# Locally using Ollama Rest end point

Make sure to have docker installed locally
Pull Ollama image using and serve using CPU only option

docker pull ollama/ollama

docker run -d -v ollama:/root/.ollama -p 11434:11434 --name ollama ollama/ollama

CURL command to test if your local setup works

curl --location 'http://localhost:11434/api/generate' \
--header 'Content-Type: application/json' \
--data '{
  "model": "llama3.2:1b",
  "prompt": "Translate the following English text to French: '\''Hello, how are you?'\''","max_tokens": 10
}'

We will do the same from Python now (version used 3.12.7)

In [14]:
import os
import requests
import json
# Set environment variable for Ollama model URL
os.environ['OLLAMA_API_URL'] = 'http://localhost:11434/api/generate'

# Function to query the Ollama model
def query_ollama_model(prompt):    
    url = os.environ['OLLAMA_API_URL']    
    payload = {
    "model": "llama3.2:1b",
    "prompt": prompt,
    "max_tokens": 60
    }
    # Convert the payload to a JSON string
    payload_json = json.dumps(payload)

    # Set the headers to specify JSON content
    headers = {
        "Content-Type": "application/json"
    }

    # Send the POST request
    response = requests.post(url, data=payload_json, headers=headers, stream=True)
    # Check the response
    if response.status_code == 200:
        full_response = ""
        # Process each line in the streaming response
        for line in response.iter_lines():
            if line:
                # Decode the line and parse it as JSON
                json_response = json.loads(line.decode('utf-8'))
                if 'response' in json_response:
                    full_response += json_response['response']
                if json_response.get('done', False):
                    break
        return full_response
    else:
        print(f"Request failed with status code {response.status_code}")
        response.raise_for_status()
        
# Example usage
prompt = "Translate the following English text to French: 'Hello, how are you?'"
response_text = query_ollama_model(prompt)
print(response_text)

The translation of "Hello, how are you?" from English to French is:

"Bonjour, comment vas-tu ?"

Here's a breakdown of each word:

- Bonjour (good day)
- comment (how, in this case, meaning "in what way", but also literally "what")
- vas-tu (you)


# Rag Locally using Ollama

Prerequiste for Chroma to work locally :

Download: https://visualstudio.microsoft.com/visual-cpp-build-tools/

Install "Desktop development with C++"

For Ollama to work without Docker, install the package from :

https://github.com/ollama/ollama?tab=readme-ov-file

Then go to CMD, type

ollama pull llama3.2:1b

You also need to pull "nomic-embed-text" in similar manner.
This is for generating your embeddings.


Now we know that our local model works.
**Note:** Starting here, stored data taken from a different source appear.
-- ==== Sys2Proof/Machine/Face.lean ====
section
/-! DEFINITION. The Faces: operations and their turns (R59 to R74, R121), rows as they enter and emerge (R68 to R73), the rotating check, its
fence and the replay (R82 to R84, R397 to R404), idleness and ramps (R75 to R79). -/

namespace Sys2Proof.Machine

def State.modFace (s : State) (f : Nat) (g : Face → Face) : State := { s with faces := s.faces.modify f g }

/-! ## Time (R69, R375, R384) -/

/-- Face cycles of a row of one format (Table 2 of 03_faces.md). -/
def fmtCycles (c : Nat) : Nat := if c = 11 then 8 else if c = 9 ∨ c = 10 then 2 else 1

/-- Face cycles of a row of a product (R27, R58, R65). -/
def rowCycles (t1 : Bool) (a b : Nat) : Nat := Nat.max (fmtCycles a) (fmtCycles b) * (if t1 then 8 else 1)

/-- Face cycles of a LOAD (R66). -/
def loadCycles (l : FaceLoad) : Nat := ceilDiv (l.k * l.n * fmtWidth l.fmt.val) (8 * 256)

/-- Face cycles in which the spare reads one column of a tile (R83). -/
def checkReadCycles (l : FaceLoad) : Nat := ceilDiv (l.k * 64 * fmtWidth l.fmt.val) (8 * 256)

/-- Face cycles from a row's entry to its emergence (R69). -/
def faceLatency : Nat := 524

/-- The Face time of a Face's die now. -/
def unitNow (s : State) (f : Nat) : Nat := (s.die (f / 2)).unitsAt s.now

/-- The latest moment at which the Face had a given RUN time, as the rows that have entered show it. -/
def runClock (f : Face) (run now : Nat) : Nat := match ((f.inFlight.flatMap InFlight.entries).filter (fun e => e.run ≤ run)).getLast? with
  | some e => e.ns + (run - e.run)
  | none => now

/-! ## Operations (R59, R63, R74, R121) -/

def opItem : FaceOp → ItemRef
  | .load p => p.item
  | .stream p => p.item

/-- A LOAD within the limits of R59. -/
def loadOk (p : FaceLoad) : Bool :=
  fmtFace p.fmt.val && 1 ≤ p.k && p.k ≤ (if fmt4 p.fmt.val then 512 else 256) && 1 ≤ p.n && p.n ≤ 256 && p.base % 64 == 0
    && p.stride % 64 == 0 && rowBytes p.fmt.val p.n ≤ p.stride

/-- A STREAM against a tile within the limits of R59, R27 and R65. -/
def streamOk (p : FaceStream) (t : Tile) : Bool :=
  fmtFace p.fmt.val && (p.fmt.val == 0) == (t.load.fmt.val == 0) && 1 ≤ p.rows && p.rows ≤ 2 ^ 32 && p.base % 64 == 0
    && p.stride % 64 == 0 && rowBytes p.fmt.val t.load.k ≤ p.stride && t.load.k ≤ kExtent p.fmt.val t.load.fmt.val
    && (p.mode == .pass || p.accBase % 256 == 0)

/-- The sequencer's chain streams on the Face: a chain without MATMUL never occupies the array (R98). -/
def hasChain (s : State) (f sq : Nat) : Bool := match ((s.die (f / 2)).sequencers.getD sq ⟨none⟩).item with
  | some r => match s.item r with
    | some i => i.faces.contains f && !i.over && !(chainD i.words).matmuls.isEmpty
    | none => false
  | none => false

/-- A chain on both Faces runs its even row blocks on Face W and its odd ones on Face E (R98). -/
def blockOk (s : State) (f : Nat) (p : FaceStream) : Bool := match s.item p.item with
  | some i => i.faces.length ≤ 1 || p.block % 2 == f % 2
  | none => false

/-- The accumulator rows of a STREAM (R59, R68, R207): no more than the context's accumulator partition holds, and in Pantry bytes that are
neither the device area nor a resident region. DESIGN CHOICE: where a partition lies in the Pantry is open (notes/assumptions/95.md). -/
def accOk (s : State) (f : Nat) (p : FaceStream) (n : Nat) : Bool :=
  let len := p.rows * roundUp (5 * n) 64
  p.mode == .pass || (len ≤ accumSize s p.item.ctx && p.accBase + len ≤ pantrySize - pantryDevice
    && !s.cfg.regions.any (fun r => r.base < pantryBase + f / 2 * pantrySize + p.accBase + len && pantryBase + f / 2 * pantrySize + p.accBase < r.base + r.size))

/-- An operation comes from the chain of a sequencer. -/
def fromSequencer (s : State) (f sq : Nat) (o : FaceOp) : Bool :=
  hasChain s f sq && ((s.die (f / 2)).sequencers.getD sq ⟨none⟩).item == some (opItem o)

/-- Both sequencers of the die have chains that run on the Face (R121). -/
def shared (s : State) (f : Nat) : Bool := hasChain s f 0 && hasChain s f 1

/-- The tile that a STREAM would meet. -/
def streamTile (f : Face) (p : FaceStream) : Option Tile := if p.swap then f.shadow else f.active

/-! ## Pantry bytes a Face reads (R60) -/

/-- Pantry bytes of a die. -/
def pantryRead (s : State) (d a n : Nat) : List Byte := pantryBytes s.memory d a n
And by giving a prompt without any external context, i was able to get back response from my model. And able to print the response. Next step would be to demonstrate the same with a RAG pipeline, where we would add a context along with the payload to get back a response from the model.

In [2]:
# Document loading, retrieval methods and text splitting
%pip install -qU langchain langchain_community

# Local vector store via Chroma
%pip install -qU langchain_chroma

# Local inference and embeddings via Ollama
%pip install -qU langchain_ollama

# Web Loader
%pip install -qU beautifulsoup4

Note: you may need to restart the kernel to use updated packages.
Note: you may need to restart the kernel to use updated packages.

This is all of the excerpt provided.